WHAT IS BEING ASKED.
From the line that contains "def finishCmd (s" to the last line of the records below, retype each line exactly; leave out everything else.

[[ INPUT RECORDS, beginning ]]

-- ==== Sys2Proof/Machine/Rings.lean ====
section
/-! DEFINITION. The host rings: the device's own accesses to the ring region, the entries it writes, and the completion of ring
commands (chapter 13). -/

namespace Sys2Proof.Machine

namespace State

/-! ## The device's own accesses (R617; log 13) -/

/-- The mode set under which the endpoint master reaches a device offset by step 4 (R617, R142). -/
def devMode (s : State) (off : Nat) (op : ReqOp) : Option Mode :=
  match s.resolve (s.newReq 0 ⟨.ep, 0, 0, 0, false, 0, BitVec.ofNat 64 (s.ownNode * 2 ^ 46 + off), none⟩ op 0 .internal) with
  | .inl _ => none
  | .inr m => some m

/-- A granule of a page as the device reads it; a page that holds nothing reads as zero. -/
def devGran (s : State) (m : Mode) (off : Nat) : Gran :=
  let p := off / 65536
  let c := s.copyA p
  if (s.entry p).pstate = .unwritten ∨ c.tier = 0 ∨ c.comp then Gran.zero else (s.current (c.key (off / 64 % 1024)) (v0Of m)).1

/-- Bytes that the device reads as the endpoint master. -/
def devRead (s : State) (off n : Nat) : List Byte :=
  match s.devMode off .readOnce with
  | none => zeros n
  | some m =>
    let a := off / 64 * 64
    let gs := (List.range ((off + n - a + 63) / 64)).map (fun i => s.devGran m (a + 64 * i))
    slice (gs.flatMap (fun g => if g.poison then zeros 64 else g.bytes)) (off - a) n

/-- The device writes part of one granule as the endpoint master; none if the write cannot be performed. -/
def devWrite (s : State) (off : Nat) (bs : List Byte) : Option State :=
  match s.devMode off (.writeMasked 0 []) with
  | none => none
  | some m =>
    let p := off / 65536
    let placed : Option State := match (s.entry p).pstate with
      | .unwritten => (match s.place p m with
        | .done s => some { s with tide := { s.tide with placing := s.tide.placing.filter (· != p) } }
        | _ => none)
      | .faulted => none
      | .shared => none
      | _ => some s
    match placed with
    | none => none
    | some s =>
      if (s.copyA p).comp || s.copyFenced (s.copyA p) then none
      else
        let g := s.devGran m off
        let s : State := s.writeResolves p (off % 65536 / 4096)
        let old := if g.poison then zeros 64 else g.bytes
        some (s.writeNow (s.granWrites m p (off / 64 % 1024) ⟨patch old (off % 64) bs, false⟩))

/-! ## Entries (R621–R625, Tables 13-4 and 13-8) -/

/-- PHASE of entry i of a ring of n entries (R623). -/
def phase (i n : Nat) : Nat := (i / n + 1) % 2

/-- Set the rings. -/
def setRing (s : State) (r : Ring) : State := { s with mgmt := { s.mgmt with ring := r } }

/-- Whether the rings are ACTIVE with a feature agreed (R630). -/
def ringHas (s : State) (b : Nat) : Bool := s.mgmt.ring.st == 3 && s.mgmt.ring.agreed.getLsbD b

/-- Entries of a ring that are in use. -/
def ringUse (tail head : Nat) : Nat := (tail + 2 ^ 32 - head) % 2 ^ 32

/-- An event entry (Table 13-8). -/
def evtBytes (s : State) (e : Ev) (i : Nat) : List Byte :=
  let cls := if s.ringHas 8 then e.cls else 0
  leBytes 2 e.code ++ leBytes 2 ((if e.cls = 0 then 0 else 1) + cls * 2 + phase i 16384 * 128) ++ leBytes 4 e.detail
    ++ leBytes 8 (if s.ringHas 1 then e.time else 0)

/-- Write one event entry; none while the ring is full or the write cannot be performed. -/
def putEvent (s : State) (e : Ev) : Option State :=
  let r := s.mgmt.ring
  if 16384 ≤ ringUse r.evtTail r.evtHead then none
  else match s.devWrite (r.base + 0x60000 + r.evtTail % 16384 * 16) (s.evtBytes e r.evtTail) with
    | none => none
    | some s =>
      let s : State := (s.setRing { r with evtTail := (r.evtTail + 1) % 2 ^ 32, shadow := true }).bump Obj.eventsWritten
      let s : State := if e.cls = 0 then s else s.atLeast Obj.reportDelayMax (s.time64 - e.time)
      some (if r.evtTail = r.evtHead then s.pendIrq 2 else s)

/-- The event that the writer puts first once space frees: a count of safety events by class, then the events dropped (R627). -/
def owedEvent (s : State) : Option (Ev × State) :=
  match s.aon.lostCls with
  | (c, n) :: rest =>
    some (⟨0x9015, c + n % 2 ^ 24 * 256, s.time64, c⟩, { s with aon := { s.aon with lostCls := rest } })
  | [] =>
    if s.aon.dropped = 0 then none
    else some (⟨0x9014, s.aon.dropped % 2 ^ 32, s.time64, 0⟩, { s with aon := { s.aon with dropped := 0 } })

/-- Write waiting events while the ring has room. -/
def pumpEvents : Nat → State → State
  | 0, s => s
  | n + 1, s =>
    match s.owedEvent with
    | some (e, s1) => (match s1.putEvent e with
      | some s => pumpEvents n s
      | none => s)
    | none => match s.aon.evq with
      | [] => s
      | e :: rest => match ({ s with aon := { s.aon with evq := rest } } : State).putEvent e with
        | some s => pumpEvents n s
        | none => s

/-- A log entry (Table 13-8); SEVERITY and TEXT are open (log 29). -/
def logBytes (e : LogE) (i : Nat) : List Byte :=
  leBytes 8 e.time ++ leBytes 2 e.code ++ leBytes 1 e.core
    ++ leBytes 1 ((Config.logSeverity e.code).toNat + phase i 16384 * 128) ++ leBytes 4 e.seq ++ slice (Config.logText e.code) 0 48

/-- Write one log entry: four granules' worth of bytes in one. -/
def putLog (s : State) (bs : List Byte) : Option State :=
  let r := s.mgmt.ring
  if 16384 ≤ ringUse r.logTail r.logHead then none
  else match s.devWrite (r.base + 0x100000 + r.logTail % 16384 * 64) bs with
    | none => none
    | some s =>
      let s : State := (s.setRing { r with logTail := (r.logTail + 1) % 2 ^ 32, shadow := true }).bump Obj.logWritten
      some (if r.logTail = r.logHead then s.pendIrq 3 else s)

/-- Core L writes waiting log entries while the log ring has room (R627). -/
def pumpLogs : Nat → State → State
  | 0, s => s
  | n + 1, s =>
    match s.mgmt.logq with
    | [] => s
    | e :: rest => match ({ s with mgmt := { s.mgmt with logq := rest } } : State).putLog (logBytes e s.mgmt.ring.logTail) with
      | some s => pumpLogs n s
      | none => s

/-- Whether a management core is RUNNING: 0 M, 1 P, 2 L, 3 C. -/
def coreRuns (s : State) (c : Nat) : Bool := s.num (Obj.coreState c) == 2

/-- The rings while ACTIVE: events by hardware, log entries by Core L. -/
def pumpRings (s : State) : State :=
  if s.mgmt.ring.st ≠ 3 then s
  else
    let s : State := pumpEvents (s.aon.evq.length + 9) s
    if s.ringHas 2 && s.coreRuns 2 then pumpLogs s.mgmt.logq.length s else s

/-! ## Completions of commands (R622, R625, R626) -/

/-- The command that is being executed completes with a status, a hint and the bytes of a value that it read; `total` is the
value's length. A value above 8 bytes goes to the host buffer through DMA channel RING, if HOST_BUFFERS is agreed (Tables 13-7
and 13-9). -/
def finishCmd (s : State) (st0 : Status) (hint : Nat) (val : List Byte) (total0 : Nat) : State :=
  match s.mgmt.ring.busy with
  | none => s
  | some (id, e) =>
    let long := decide (8 < total0) && st0 == .ok
    let st : Status := if long && !s.ringHas 6 then .unsupported else st0
    let total := if st = .ok then total0 else 0
    let s : State := if long && s.ringHas 6 then s.emit (.dmaWrite 3 e.bufAddr.toNat (val.take e.bufLen.toNat)) else s
    let r := s.mgmt.ring
    let res := if st = .retryLater then leBytes 8 hint else if st = .ok then slice val 0 8 else zeros 8
    let bs := leBytes 4 id.toNat ++ leBytes 2 (st.code + phase r.cplTail 4096 * 128) ++ leBytes 2 total ++ res
    let s : State := (s.setRing { r with busy := none }).bump Obj.commands
    match s.devWrite (r.base + 0x50000 + r.cplTail % 4096 * 16) bs with
    | none => s
    | some s =>
      let r := s.mgmt.ring
      let s : State := s.setRing { r with cplTail := (r.cplTail + 1) % 2 ^ 32, shadow := true }
      if r.cplTail = r.cplHead then s.pendIrq 1 else s

end State

end Sys2Proof.Machine
end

[[ INPUT RECORDS, end ]]

OUTPUT OF THE EXERCISE.
def finishCmd (s : State) (st0 : Status) (hint : Nat) (val : List Byte) (total0 : Nat) : State :=
  match s.mgmt.ring.busy with
  | none => s
  | some (id, e) =>
    let long := decide (8 < total0) && st0 == .ok
    let st : Status := if long && !s.ringHas 6 then .unsupported else st0
    let total := if st = .ok then total0 else 0
    let s : State := if long && s.ringHas 6 then s.emit (.dmaWrite 3 e.bufAddr.toNat (val.take e.bufLen.toNat)) else s
    let r := s.mgmt.ring
    let res := if st = .retryLater then leBytes 8 hint else if st = .ok then slice val 0 8 else zeros 8
    let bs := leBytes 4 id.toNat ++ leBytes 2 (st.code + phase r.cplTail 4096 * 128) ++ leBytes 2 total ++ res
    let s : State := (s.setRing { r with busy := none }).bump Obj.commands
    match s.devWrite (r.base + 0x50000 + r.cplTail % 4096 * 16) bs with
    | none => s
    | some s =>
      let r := s.mgmt.ring
      let s : State := s.setRing { r with cplTail := (r.cplTail + 1) % 2 ^ 32, shadow := true }
      if r.cplTail = r.cplHead then s.pendIrq 1 else s

end State

end Sys2Proof.Machine
end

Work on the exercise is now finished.